In patients with moderate ischemic mitral regurgitation undergoing CABG, the addition of mitral-valve repair did not lead to significant differences in left ventricular reverse remodeling at 2 years. Mitral-valve repair provided a more durable correction of mitral regurgitation but did not significantly improve survival or reduce overall adverse events or readmissions and was associated with an early hazard of increased neurologic events and supraventricular arrhythmias. (Funded by the National Institutes of Health and Canadian Institutes of Health Research; ClinicalTrials.gov number, NCT00806988.).

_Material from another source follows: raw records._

/-- M3: mask bits from KL up are ignored. -/
theorem test_xmm_reg_mask : after (step (code (k1 (src #v[0x4004000000000000, 0xC004000000000000, 0, 0, 0, 0, 0, 0]) 0xFD)
    [0x62, 0xF3, 0xFD, 0x09, 0x09, 0xCA, 0x00])) (fun t => (t.readZmm 1, t.mxcsr)) =
    some (#v[0x4000000000000000, 0x6666666666666666, 0, 0, 0, 0, 0, 0], 0x1FA0) := by decide

/-- By hand: [2.5, -2.5] in memory, rounded down. -/
theorem test_xmm_mem : after (step (code (qwords st 0x4004000000000000 0xC004000000000000)
    [0x62, 0xF3, 0xFD, 0x08, 0x09, 0x08, 0x01])) (fun t => (t.readZmm 1, t.mxcsr)) =
    some (#v[0x4000000000000000, 0xC008000000000000, 0, 0, 0, 0, 0, 0], 0x1FA0) := by decide

/-- By hand: the qword at 1008h (disp8 = 1 times 8) to both elements. -/
theorem test_xmm_bcst : after (step (code (qwords st 0 0xC004000000000000)
    [0x62, 0xF3, 0xFD, 0x18, 0x09, 0x48, 0x01, 0x03])) (fun t => (t.readZmm 1, t.pc)) =
    some (#v[0xC000000000000000, 0xC000000000000000, 0, 0, 0, 0, 0, 0], 0xFFF8) := by decide

/-- M5: no mask, `k0 = 0` is not consulted; round up. -/
theorem test_ymm_reg : after (step (code (src #v[0x4004000000000000, 0xC004000000000000, 0x3FE0000000000000,
    0x4000000000000000, 0, 0, 0, 0]) [0x62, 0xF3, 0xFD, 0x28, 0x09, 0xCA, 0x02])) (fun t => (t.readZmm 1, t.mxcsr)) =
    some (#v[0x4008000000000000, 0xC000000000000000, 0x3FF0000000000000, 0x4000000000000000, 0, 0, 0, 0], 0x1FA0) := by
  decide

/-- By hand: 32 bytes at 1000h, the upper 16 of them unlisted and so zero; SPE set, so no flag. -/
theorem test_ymm_mem : after (step (code (qwords st 0x4004000000000000 0xC004000000000000)
    [0x62, 0xF3, 0xFD, 0x28, 0x09, 0x08, 0x0A])) (fun t => (t.readZmm 1, t.mxcsr)) =
    some (#v[0x4008000000000000, 0xC000000000000000, 0, 0, 0, 0, 0, 0], 0x1F80) := by decide

/-- By hand: zeroing with k1 = 0101b. -/
theorem test_ymm_bcst : after (step (code (k1 (qwords st 0x4004000000000000 0) 5)
    [0x62, 0xF3, 0xFD, 0xB9, 0x09, 0x08, 0x00])) (fun t => t.readZmm 1) =
    some #v[0x4000000000000000, 0, 0x4000000000000000, 0, 0, 0, 0, 0] := by decide

/-- M7: in place, no mask, M = 1, truncate. -/
theorem test_zmm_reg : after (step (code (src #v[0x4006000000000000, 0xC006000000000000, 0x3FD0000000000000, 0x7E37E43C8800759C,
    0x8000000000000000, 0x7FF0000000000000, 0x4004000000000000, 0x3FF0000000000000])
    [0x62, 0xF3, 0xFD, 0x48, 0x09, 0xD2, 0x13])) (fun t => t.readZmm 2) =
    some #v[0x4004000000000000, 0xC004000000000000, 0, 0x7E37E43C8800759C, 0x8000000000000000, 0x7FF0000000000000,
      0x4004000000000000, 0x3FF0000000000000] := by decide

/-- X10: a signalling NaN in a disabled element raises nothing, though MXCSR.IM = 0. -/
theorem test_zmm_reg_disabled_nan : after (step (code (k1 (mx (src #v[0x7FF0000000000001, 0x3FF0000000000000, 0, 0, 0, 0, 0, 0])
    0x1F00) 0xFE) [0x62, 0xF3, 0xFD, 0x49, 0x09, 0xCA, 0x00])) (fun t => (lane (t.readZmm 1) 0, t.mxcsr)) =
    some (0x6666666666666666, 0x1F00) := by decide

/-- By hand: [2.5, -2.5, 0, ...] at [rax + 64 * 0], truncated. -/
theorem test_zmm_mem : after (step (code (qwords st 0x4004000000000000 0xC004000000000000)
    [0x62, 0xF3, 0xFD, 0x48, 0x09, 0x48, 0x00, 0x03])) (fun t => (t.readZmm 1, t.pc)) =
    some (#v[0x4000000000000000, 0xC000000000000000, 0, 0, 0, 0, 0, 0], 0xFFF8) := by decide

/-- By hand: a quiet NaN to all eight elements. -/
theorem test_zmm_bcst : after (step (code (qwords st 0x7FF8000000000005 0) [0x62, 0xF3, 0xFD, 0x58, 0x09, 0x08, 0x00]))
    (fun t => (t.readZmm 1, t.mxcsr)) = some (Vector.replicate 8 0x7FF8000000000005, 0x1F80) := by decide

/-- X11: `{sae}` with both conditions unmasked: no exception, no flag, values written. -/
theorem test_zmm_sae : after (step (code (mx (src #v[0x7FF0000000000001, 0x4004000000000000, 0, 0, 0, 0, 0, 0]) 0x0F00)
    [0x62, 0xF3, 0xFD, 0x58, 0x09, 0xCA, 0x00])) (fun t => (t.readZmm 1, t.mxcsr)) =
    some (#v[0x7FF8000000000001, 0x4000000000000000, 0, 0, 0, 0, 0, 0], 0x0F00) := by decide

/-- The host's question, on row 10: the word runs as the first instruction after reset. -/
theorem test_with_fetch_word : completes (step (State.reset.withFetchWord 48 0xC00958FD0362)) = true ∧
    completes (step (State.reset.withFetchWord 48 0x6203FD580900)) = true := by decide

在一项比较单纯冠状动脉旁路移植术(CABG)与CABG联合二尖瓣修复术治疗中度缺血性二尖瓣反流患者的试验中,我们发现左心室收缩末期容积指数(LVESVI)或1年后的生存率无显著差异。二尖瓣联合修复术与中度或重度二尖瓣反流患病率降低相关,但患者有更多不良事件。我们现在报告2年的结果。
我们将301例患者随机分为单纯接受CABG或联合手术组。对患者进行2年的随访,观察临床和超声心动图结果。
2年时,单纯CABG组的平均(±标准差)LVESVI为每平方米体表面积41.2±20.0 ml,联合手术组为每平方米43.2±20.6 ml(相对于基线的平均改善分别为每平方米-14.1 ml和-14.6 ml)。单纯CABG组的死亡率为10.6%,联合手术组为10.0%(联合手术组的风险比为0.90;95%置信区间为0.45至1.83;P = 0.78)。2年时基于秩次的LVESVI评估(包括死亡)在组间无显著差异(z值为0.38;P = 0.71)。单纯CABG组中度或重度二尖瓣反流的2年发生率高于联合手术组(32.3%对11.2%,P<0.001)。两组的总体再入院率和严重不良事件发生率相似,但联合手术组的神经系统事件和室上性心律失常仍然更频繁。
在接受CABG的中度缺血性二尖瓣反流患者中,增加二尖瓣修复术在2年时并未导致左心室逆向重构有显著差异。二尖瓣修复术能更持久地纠正二尖瓣反流,但并未显著提高生存率或减少总体不良事件或再入院率,且与神经系统事件和室上性心律失常增加的早期风险相关。(由美国国立卫生研究院和加拿大卫生研究院资助;ClinicalTrials.gov编号,NCT00806988。)